theorem State.runEyeSet_refuses
    (h : y.d < 0 ∨ (c.flags.getLsbD 2 = true ∧ fld (w32 (leAt c.payload 0 4)).toNat 30 2 ≠ 0)) :
    s.runEyeSet c = s.complete 0x12#8 c { status := 3, value := some ((s.eyelet e).count - (s.eyelet e).target) } := by
  subst hy
  unfold State.runEyeSet
  rw [he]
  exact if_pos h

theorem State.runEyeSet_sets (hd : 0 ≤ y.d) (hc : c.flags.getLsbD 2 = true → fld (w32 (leAt c.payload 0 4)).toNat 30 2 = 0) :
    s.runEyeSet c = ((s.setEyelet e y).complete 0x12#8 c { status := 0, value := some (y.count - y.target) }).examine e := by
  subst hy
  unfold State.runEyeSet
  rw [he]
  refine if_neg ?_
  rintro (hlt | ⟨hf, hr⟩)
  · exact absurd hd (Int.not_le.mpr hlt)
  · exact hr (hc hf)

end

section
variable (h1 : 1 ≤ waitN c) (h2 : waitN c ≤ 0x7FFFFFFF)
include h1 h2

/-- A wait that is met completes, and its consume flag moves the target (R276). -/
theorem State.runEyeWait_completes (hd : (waitN c : Int) ≤ (s.eyelet e).d) : ∃ z y,
    y = (if c.flags.getLsbD 0 then { s.eyelet e with target := (s.eyelet e).target + w32 (waitN c) } else s.eyelet e)
    ∧ s.SetsEyelet z e y ∧ s.runEyeWait c = (z.complete 0x11#8 c
      { status := 0, result := some 0, value := some (y.count - y.target) }).laceCheck := by
  have hz : ∀ x : Eyelet, s.SetsEyelet (if c.flags.getLsbD 0 then s.setEyelet e x else s) e
      (if c.flags.getLsbD 0 then x else s.eyelet e) := by
    intro x
    split
    · exact State.SetsEyelet.setEyelet s e x
    · exact State.SetsEyelet.refl s e
  refine ⟨_, _, rfl, hz _, ?_⟩
  rw [← (hz _).here]
  unfold State.runEyeWait
  rw [he]
  exact (if_neg (by omega)).trans (if_pos hd)

theorem State.runEyeWait_registers (hd : (s.eyelet e).d < (waitN c : Int)) :
    s.runEyeWait c = s.registerWait c (s.tenantOf c) e := by
  unfold State.runEyeWait
  rw [he]
  exact (if_neg (by omega)).trans (if_neg (Int.not_le.mpr hd))

end

end

/-- The wait that a command with no hint registers (R276, R281). -/
def State.waitOf (s : State) (c : Cmd) (e : Nat) : Wait :=
  { cmd := c, tenant := s.tenantOf c, eye := e, n := waitN c, consume := c.flags.getLsbD 0
    due := if waitTimeout c = 0 then none else some (s.now + us (waitTimeout c))
    abter := s.abterStyle (s.tenantOf c), lent := false }

/-- With room in the table and no lend hint the wait is put at its end (R278). -/
theorem State.registerWait_unhinted (s : State) (c : Cmd) (e : Nat) (hn : s.nativeWaits < 1024) (hh : waitHint c = 0) :
    s.registerWait c (s.tenantOf c) e = s.setWaits (s.eyes.waits ++ [s.waitOf c e]) := by
  have room : (!s.abterStyle (s.tenantOf c) && decide (1024 ≤ s.nativeWaits)) = false := by simp; omega
  simp [State.registerWait, room, hh, State.waitOf]

/-! ### The commands, taken at once -/

section
variable (c : Cmd) (s : State) (h : Takes s c) (hx : s.ctxHolds (s.tenantOf c) = false)
include h hx

theorem State.command_eye (op : BitVec 8) (hop : eyeOp op = true) :
    (s.command op c).ends = .next ((s.taken op c).runCmd op c).takeRaised :=
  State.command_ends s op c h (State.prepare_other _ op c (by rintro rfl; cases hop)) (State.mustWait_eye s c op hop hx)

theorem exec_eyeAdd_taken (hr : cmdReserved 0x10 c = false) :
    exec (.eyeAdd c) s = .next ((s.taken 0x10#8 c).runEyeAdd c).takeRaised := by
  have run : (s.taken 0x10#8 c).runCmd 0x10#8 c = (s.taken 0x10#8 c).runEyeAdd c := if_neg (Bool.eq_false_iff.mp hr)
  rw [← run]
  exact State.command_eye c s h hx 0x10#8 rfl

theorem exec_eyeWait_taken (hr : cmdReserved 0x11 c = false) :
    exec (.eyeWait c) s = .next ((s.taken 0x11#8 c).runEyeWait c).takeRaised := by
  have run : (s.taken 0x11#8 c).runCmd 0x11#8 c = (s.taken 0x11#8 c).runEyeWait c := if_neg (Bool.eq_false_iff.mp hr)
  rw [← run]
  exact State.command_eye c s h hx 0x11#8 rfl

theorem exec_eyeSet_taken (hr : cmdReserved 0x12 c = false) :
    exec (.eyeSet c) s = .next ((s.taken 0x12#8 c).runEyeSet c).takeRaised := by
  have run : (s.taken 0x12#8 c).runCmd 0x12#8 c = (s.taken 0x12#8 c).runEyeSet c := if_neg (Bool.eq_false_iff.mp hr)
  rw [← run]
  exact State.command_eye c s h hx 0x12#8 rfl

end

/-! ### A command that changes one eyelet and completes -/

section
variable (op : BitVec 8) (c : Cmd) (s z : State) (e : Nat) (y : Eyelet) (a : Answer) (h : Takes s c)
  (hz : (s.taken op c).SetsEyelet z e y)
include h hz

theorem State.SetsEyelet.complete : z.complete op c a = z.completed (s.port.entry op c) op c a := by
  obtain ⟨m, rfl⟩ := hz.rest
  exact State.complete_plain _ op c a _ (State.taken_executing s op c h.alone) rfl

/-- A command that changes one eyelet and completes changes nothing else. -/
theorem State.SetsEyelet.frame (o : Host.Outcome State Fault Refusal)
    (ho : o = .next (z.completed (s.port.entry op c) op c a).takeRaised) : ∃ u : State, o = .next u
    ∧ u.eyelet e = y ∧ (∀ k, k ≠ e → u.eyelet k = s.eyelet k) ∧ Completes s u op c a
    ∧ { u with eyes := { u.eyes with eyes := s.eyes.eyes }, port := s.port, out := s.out, draws := s.draws } = s := by
  obtain ⟨here, others, m, rfl⟩ := hz
  exact ⟨_, ho.trans (congrArg Host.Outcome.next (State.takeRaised_nil _ h.quiet)), here, others, rfl, rfl⟩

section
variable (hh : ∀ n, (s.wire n).state ≠ .hold)
include hh

theorem State.SetsEyelet.laceCheck : (z.complete op c a).laceCheck = z.completed (s.port.entry op c) op c a := by
  rw [State.SetsEyelet.complete op c s z e y a h hz]
  obtain ⟨m, rfl⟩ := hz.rest
  exact State.laceCheck_unheld _ hh

theorem State.SetsEyelet.examine (hw : s.eyes.waits = []) :
    (z.complete op c a).examine e = z.completed (s.port.entry op c) op c a := by
  rw [State.SetsEyelet.complete op c s z e y a h hz]
  obtain ⟨m, rfl⟩ := hz.rest
  exact State.examine_unawaited _ e hw hh

end

end

end Sys2Proof.Machine
end

section
/-! SETTLED. The statements on the eyelet commands: O16, O17, O18 and O19. -/

namespace Sys2Proof.Machine

/-- Settles O16: the run is an add, its completion and an examination, so side, sign and depth decide as they do for the add. -/
theorem eyeAddFollowsItsSide : Obligations.EyeAddFollowsItsSide := by
  unfold Obligations.EyeAddFollowsItsSide
  rintro c s T e x y v p0 h hx hr he hT rfl rfl hy hp
  have heT : T.cmdEye c = some e := hT ▸ he
  have hpT : p0 = w32 (e + 2 ^ 12 * T.tenantOf c + 2 ^ 16 * AddSource.num .command) := hT ▸ hp
  have same : s.eyelet e = T.eyelet e := hT ▸ rfl
  rw [same] at hy ⊢
  rw [exec_eyeAdd_taken c s h hx hr, ← hT]
  refine ⟨fun h0 => ?zero, fun hv hf hd => ?target, fun hv hf hd => ?underflow, fun hv hf hd => ?count,
    fun hv hf h0 hd => ?overflow⟩
  case zero =>
    have add := State.addEye_zero T e .command (T.tenantOf c) (c.flags.getLsbD 0)
    rw [← h0] at add
    rw [State.runEyeAdd_eq T c e heT _ T _ .ok rfl add rfl]
    rfl
  case target =>
    have add := State.addEye_target T e _ .command (T.tenantOf c) hv y (hy.trans (if_pos hf)) hd
    rw [State.runEyeAdd_eq T c e heT _ _ y .ok hf add (State.eyelet_setEyelet_same T e y)]
    rfl
  case underflow =>
    have add := State.addEye_underflow T e _ .command (T.tenantOf c) hv y (hy.trans (if_pos hf)) hd p0 hpT
    rw [State.runEyeAdd_eq T c e heT _ _ _ .underflow hf add (State.eyelet_of_eyes T _ (by simp) e)]
    rfl
  case count =>
    have add := State.addEye_count T e _ .command (T.tenantOf c) hv y (hy.trans (if_neg (Bool.eq_false_iff.mp hf))) hd
    rw [State.runEyeAdd_eq T c e heT _ _ y .ok hf add (State.eyelet_setEyelet_same T e y)]
    rfl
  case overflow =>
    have add := State.addEye_overflow T e _ .command (T.tenantOf c) hv y (hy.trans (if_neg (Bool.eq_false_iff.mp hf))) h0 hd p0 hpT
    rw [State.runEyeAdd_eq T c e heT _ _ y .overflow hf add
      ((State.eyelet_of_eyes (T.setEyelet e y) _ (by simp) e).trans (State.eyelet_setEyelet_same T e y))]
    rfl

/-- Settles O17: the run tests the eyelet that the selected parts make, and either refuses it or sets it and examines its waits. -/
theorem eyeSetWritesTheSelectedParts : Obligations.EyeSetWritesTheSelectedParts := by
  unfold Obligations.EyeSetWritesTheSelectedParts
  rintro c s T e y h hx hr he rfl hy
  rw [exec_eyeSet_taken c s h hx hr]
  refine ⟨fun hbad => ?_, fun hd hc => ?_⟩
  · rw [State.runEyeSet_refuses (s.taken 0x12#8 c) c e he y hy hbad]
    rfl
  · rw [State.runEyeSet_sets (s.taken 0x12#8 c) c e he y hy hd hc]

/-- Settles O18: with no wait registered and no wire in HOLD the examination finds nothing, so what is left is one eyelet, the
completion and the port. -/
theorem eyeletCommandsLeaveTheRest : Obligations.EyeletCommandsLeaveTheRest := by
  unfold Obligations.EyeletCommandsLeaveTheRest
  refine ⟨?add, ?set⟩
  case add =>
    intro c s e y h hx hr he hw hh hy hd
    obtain ⟨z, add, hz⟩ := State.addEye_ok (s.taken 0x10#8 c) e _ (c.args.setWidth 32) .command (s.tenantOf c) y hy hd
    refine hz.frame 0x10#8 c s z e y _ h _ ?_
    rw [exec_eyeAdd_taken c s h hx hr, State.runEyeAdd_eq (s.taken 0x10#8 c) c e he _ z y .ok rfl add hz.here,
      hz.examine 0x10#8 c s z e y _ h hh hw]
    rfl
  case set =>
    intro c s e y h hx hr he hw hh hy hd hc
    have hz := State.SetsEyelet.setEyelet (s.taken 0x12#8 c) e y
    refine hz.frame 0x12#8 c s _ e y _ h _ ?_
    rw [exec_eyeSet_taken c s h hx hr, State.runEyeSet_sets (s.taken 0x12#8 c) c e he y hy hd hc,
      hz.examine 0x12#8 c s _ e y _ h hh hw]

/-- Settles O19: the run tests d against n, and completes at once or puts the wait at the end of the table. -/
theorem eyeWaitCompletesOrWaits : Obligations.EyeWaitCompletesOrWaits := by
  unfold Obligations.EyeWaitCompletesOrWaits
  intro c s e h hx hr he h1 h2 hh
  rw [exec_eyeWait_taken c s h hx hr]
  refine ⟨fun hd => ?met, fun hd hn hl => ?waits⟩
  case met =>
    obtain ⟨z, y, hy, hz, run⟩ := State.runEyeWait_completes (s.taken 0x11#8 c) c e he h1 h2 hd
    obtain ⟨u, hu, left⟩ := hz.frame 0x11#8 c s z e y
      { status := 0, result := some 0, value := some (y.count - y.target) } h _ rfl
    refine ⟨u, y, ?_, hy, left⟩
    rw [← hu, run, hz.laceCheck 0x11#8 c s z e y _ h hh]
  case waits =>
    have run : (s.taken 0x11#8 c).runEyeWait c = (s.taken 0x11#8 c).setWaits (s.eyes.waits ++ [s.waitOf c e]) :=
      (State.runEyeWait_registers (s.taken 0x11#8 c) c e he h1 h2 hd).trans
        (State.registerWait_unhinted (s.taken 0x11#8 c) c e hn hl)
    rw [run, State.takeRaised_nil ((s.taken 0x11#8 c).setWaits _) h.quiet]
    exact ⟨_, s.waitOf c e, rfl, rfl, rfl, rfl, rfl, rfl, rfl, rfl, rfl⟩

· · · · ·

#### [Exercise goal]
Go through the records and gather the lines that hold "Outcome".

#### [Output below]
theorem State.SetsEyelet.frame (o : Host.Outcome State Fault Refusal)
  exact ⟨_, ho.trans (congrArg Host.Outcome.next (State.takeRaised_nil _ h.quiet)), here, others, rfl, rfl⟩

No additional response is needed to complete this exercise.